### [What you need to do]
For the entries below, print exactly the lines between the line holding "def execTstLaneChkWrite (p" and the line holding "in a row. -/", inclusive, and nothing else.
· · · · · · ·
-- ==== Sys2Proof/Machine/TstLane.lean ====
section
/-! DEFINITION. Lane patterns, checkers and loopback (R619 to R621). -/

namespace Sys2Proof.Machine

/-- The line rate of a RATE code in kb/s (R372). -/
def lineKb (r : Nat) : Nat := if 6 ≤ r then 2 * rateKBd r else rateKBd r

/-- The bits that a lane's checker has compared: those before its present sync, and those since (R620). -/
def State.tstBits (s : State) (l : Nat) : Nat :=
  let t := tget (fun _ => 0) s.tst.sync l
  tget (fun _ => 0) s.tst.bits l +
    (if t = 0 then 0 else (s.raw + 1 - t) * lineKb (s.fld (TST_LANE_GEN_RATE l)) / (65536 * 1000000))

/-- The bit counter shows the bits compared. -/
def State.tstCount (s : State) (l : Nat) : State := s.putPair (TST_LANE_CNT_BITS_LO l) (TST_LANE_CNT_BITS_HI l) (s.tstBits l)

/-- A checker ends its sync: its bits are settled. -/
def State.tstSettle (s : State) (l : Nat) : State :=
  let s := s.tstCount l
  let b := s.tstBits l
  ({ s with tst := { s.tst with sync := tset (fun _ => 0) s.tst.sync l 0, bits := tset (fun _ => 0) s.tst.bits l b } }).put
    (TST_LANE_STAT_SYNC l) 0

/-- Bit errors that a checker in sync counts (R620). -/
def State.tstErrors (s : State) (l n : Nat) : State :=
  if s.bit (TST_LANE_STAT_SYNC l) then
    s.putPair (TST_LANE_CNT_ERR_LO l) (TST_LANE_CNT_ERR_HI l)
      ((s.pairVal (TST_LANE_CNT_ERR_LO l) (TST_LANE_CNT_ERR_HI l) + n) % 2 ^ 64)
  else s

/-- A checker loses sync: counted, with event 0x2001 (R620). -/
def State.tstLoss (s : State) (l : Nat) : State :=
  if s.bit (TST_LANE_STAT_SYNC l) then
    ((s.tstSettle l).cnt (TST_LANE_CNT_LOCK_COUNT l) 1).emit 0x2001 l (evArg [(0, 1, 0)])
  else s

/-- TST_STAT.LANES. -/
def State.tstLanes (s : State) : State := s.put TST_STAT_LANES (b2n ((List.range 64).any s.tstOn))

/-- A pitch stops a lane's test functions; the counters keep their values (R621). -/
def State.tstStop (s : State) (l : Nat) : State :=
  if s.tstOn l then
    let s := s.tstSettle l
    let s := ((s.put (TST_LANE_GEN_EN l) 0).put (TST_LANE_CHK_EN l) 0).put (TST_LANE_LOOP_MODE l) 0
    ((s.put (TST_LANE_STAT_GEN_ON l) 0).put (TST_LANE_STAT_CHK_ON l) 0).tstLanes
  else s

/-- Whether a lane belongs to an enabled MAC or Yudizor port. -/
def State.laneServes (s : State) (l : Nat) : Bool :=
  (List.range 16).any (fun m => (s.bit (LNK_MAC_CFG_EN m) && (s.linkLanes m).contains l) ||
    (s.bit (YZ_PORT_CFG_EN m) && (s.linkLanes (16 + m)).contains l))

/-- Whether enabling a function of a lane at a RATE is refused (R619). -/
def State.tstRefused (s : State) (l rate : Nat) : Bool :=
  let q := l / 4
  s.laneServes l || !s.bit (LNK_QUAD_CFG_EN q) || s.belowLimit (quadZone q) ||
  (List.range 4).any (fun i => 4 * q + i != l && s.tstOn (4 * q + i) && s.fld (TST_LANE_GEN_RATE (4 * q + i)) != rate)

/-- After a change of a lane's functions: they run if the quad's PLL is locked; else it locks at the lane's RATE. -/
def State.tstChanged (s : State) (l : Nat) : State :=
  let q := l / 4
  let s := if s.bit (TST_LANE_STAT_SYNC l) ∧ !s.bit (TST_LANE_CHK_EN l) then s.tstSettle l else s
  let s := if s.bit (LNK_QUAD_STAT_PLL_LOCK q) ∨ !s.tstOn l then s.tstRun l else s
  let s := if s.tstOn l then s.put (LNK_QUAD_STAT_RATE q) (s.fld (TST_LANE_GEN_RATE l)) else s
  s.tstLanes

/-- A write of TST_LANE_GEN: EN, and INJECT inserts one bit error, which the lane's own checker sees in near-end loopback. -/
def State.tstGenWrite (s : State) (p : Port) (l : Nat) (v : W32) : State :=
  if s.writeStatus p (TST_LANE_GEN l) v = 0 ∧ fieldGet v 0 1 = 1 ∧ s.tstRefused l (fieldGet v 28 4) then
    s.accessFail p (TST_LANE_GEN l) true 4
  else s.portWrite p (TST_LANE_GEN l) v (fun s =>
    let s := s.tstChanged l
    if fieldGet v 2 1 = 1 ∧ s.bit (TST_LANE_STAT_GEN_ON l) ∧ s.fld (TST_LANE_LOOP_MODE l) = 1 then s.tstErrors l 1 else s)

/-- A write of TST_LANE_CHK: EN, and CLEAR clears the counters. -/
def State.tstChkWrite (s : State) (p : Port) (l : Nat) (v : W32) : State :=
  if s.writeStatus p (TST_LANE_CHK l) v = 0 ∧ fieldGet v 0 1 = 1 ∧ s.tstRefused l (s.fld (TST_LANE_GEN_RATE l)) then
    s.accessFail p (TST_LANE_CHK l) true 4
  else s.portWrite p (TST_LANE_CHK l) v (fun s =>
    let s := s.tstChanged l
    if fieldGet v 1 1 = 1 then
      let t := { s.tst with
        bits := tset (fun _ => 0) s.tst.bits l 0
        sync := if tget (fun _ => 0) s.tst.sync l = 0 then s.tst.sync else tset (fun _ => 0) s.tst.sync l (s.raw + 1) }
      let s := { s with tst := t }
      ((s.putPair (TST_LANE_CNT_BITS_LO l) (TST_LANE_CNT_BITS_HI l) 0).putPair (TST_LANE_CNT_ERR_LO l)
        (TST_LANE_CNT_ERR_HI l) 0).put (TST_LANE_CNT_LOCK_COUNT l) 0
    else s)

/-- A write of TST_LANE_LOOP. -/
def State.tstLoopWrite (s : State) (p : Port) (l : Nat) (v : W32) : State :=
  if s.writeStatus p (TST_LANE_LOOP l) v = 0 ∧ fieldGet v 0 2 ≠ 0 ∧ s.tstRefused l (s.fld (TST_LANE_GEN_RATE l)) then
    s.accessFail p (TST_LANE_LOOP l) true 4
  else s.portWrite p (TST_LANE_LOOP l) v (fun s => s.tstChanged l)

/-- TST_LANE_GEN_WRITE (R619). -/
def execTstLaneGenWrite (p : Port) (l : Fin 64) (v : W32) (s : State) : Host.Outcome State Fault Refusal :=
  .next (s.tstGenWrite p l v)

/-- TST_LANE_CHK_WRITE (R619). -/
def execTstLaneChkWrite (p : Port) (l : Fin 64) (v : W32) (s : State) : Host.Outcome State Fault Refusal :=
  .next (s.tstChkWrite p l v)

/-- TST_LANE_LOOP_WRITE (R621). -/
def execTstLaneLoopWrite (p : Port) (l : Fin 64) (v : W32) (s : State) : Host.Outcome State Fault Refusal :=
  .next (s.tstLoopWrite p l v)

/-- TST_ERROR_INJECT (R619): a write of TST_LANE_GEN with INJECT = 1 and the other fields as they are. -/
def execTstErrorInject (p : Port) (l : Fin 64) (s : State) : Host.Outcome State Fault Refusal :=
  .next (s.tstGenWrite p l (s.rd (TST_LANE_GEN l) ||| 4))

/-- TST_CHK_CLEAR (R620): a write of TST_LANE_CHK with CLEAR = 1 and the other fields as they are. -/
def execTstChkClear (p : Port) (l : Fin 64) (s : State) : Host.Outcome State Fault Refusal :=
  .next (s.tstChkWrite p l (s.rd (TST_LANE_CHK l) ||| 2))

/-- CHECKER_SYNC (R620): a running checker has seen 256 correct bits in a row. -/
def execCheckerSync (l : Fin 64) (s : State) : Host.Outcome State Fault Refusal :=
  .next (if s.bit (TST_LANE_STAT_CHK_ON l) ∧ !s.bit (TST_LANE_STAT_SYNC l) ∧ !s.phy.idle.contains (l.val / 4) then
      let s := { s with tst := { s.tst with sync := tset (fun _ => 0) s.tst.sync l (s.raw + 1) } }
      (s.put (TST_LANE_STAT_SYNC l) 1).emit 0x2001 l (evArg [(0, 1, 1)])
    else s)

/-- CHECKER_SYNC_LOSS (R620): `errs` of the last 1,024 bits were in error; more than 16 lose the sync. -/
def execCheckerSyncLoss (l : Fin 64) (errs : Nat) (s : State) : Host.Outcome State Fault Refusal :=
  .next (
    let s := s.tstErrors l (min errs 1024)
    if errs > 16 then s.tstLoss l else s)

/-- At a tick the bit counters of the checkers in sync go on. -/
def State.tstTick (s : State) : State := (tkeys s.tst.sync).foldl (fun s l => s.tstCount l) s

end Sys2Proof.Machine
end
· · · · · · ·
### [Worked solution]
def execTstLaneChkWrite (p : Port) (l : Fin 64) (v : W32) (s : State) : Host.Outcome State Fault Refusal :=
  .next (s.tstChkWrite p l v)

/-- TST_LANE_LOOP_WRITE (R621). -/
def execTstLaneLoopWrite (p : Port) (l : Fin 64) (v : W32) (s : State) : Host.Outcome State Fault Refusal :=
  .next (s.tstLoopWrite p l v)

/-- TST_ERROR_INJECT (R619): a write of TST_LANE_GEN with INJECT = 1 and the other fields as they are. -/
def execTstErrorInject (p : Port) (l : Fin 64) (s : State) : Host.Outcome State Fault Refusal :=
  .next (s.tstGenWrite p l (s.rd (TST_LANE_GEN l) ||| 4))

/-- TST_CHK_CLEAR (R620): a write of TST_LANE_CHK with CLEAR = 1 and the other fields as they are. -/
def execTstChkClear (p : Port) (l : Fin 64) (s : State) : Host.Outcome State Fault Refusal :=
  .next (s.tstChkWrite p l (s.rd (TST_LANE_CHK l) ||| 2))

/-- CHECKER_SYNC (R620): a running checker has seen 256 correct bits in a row. -/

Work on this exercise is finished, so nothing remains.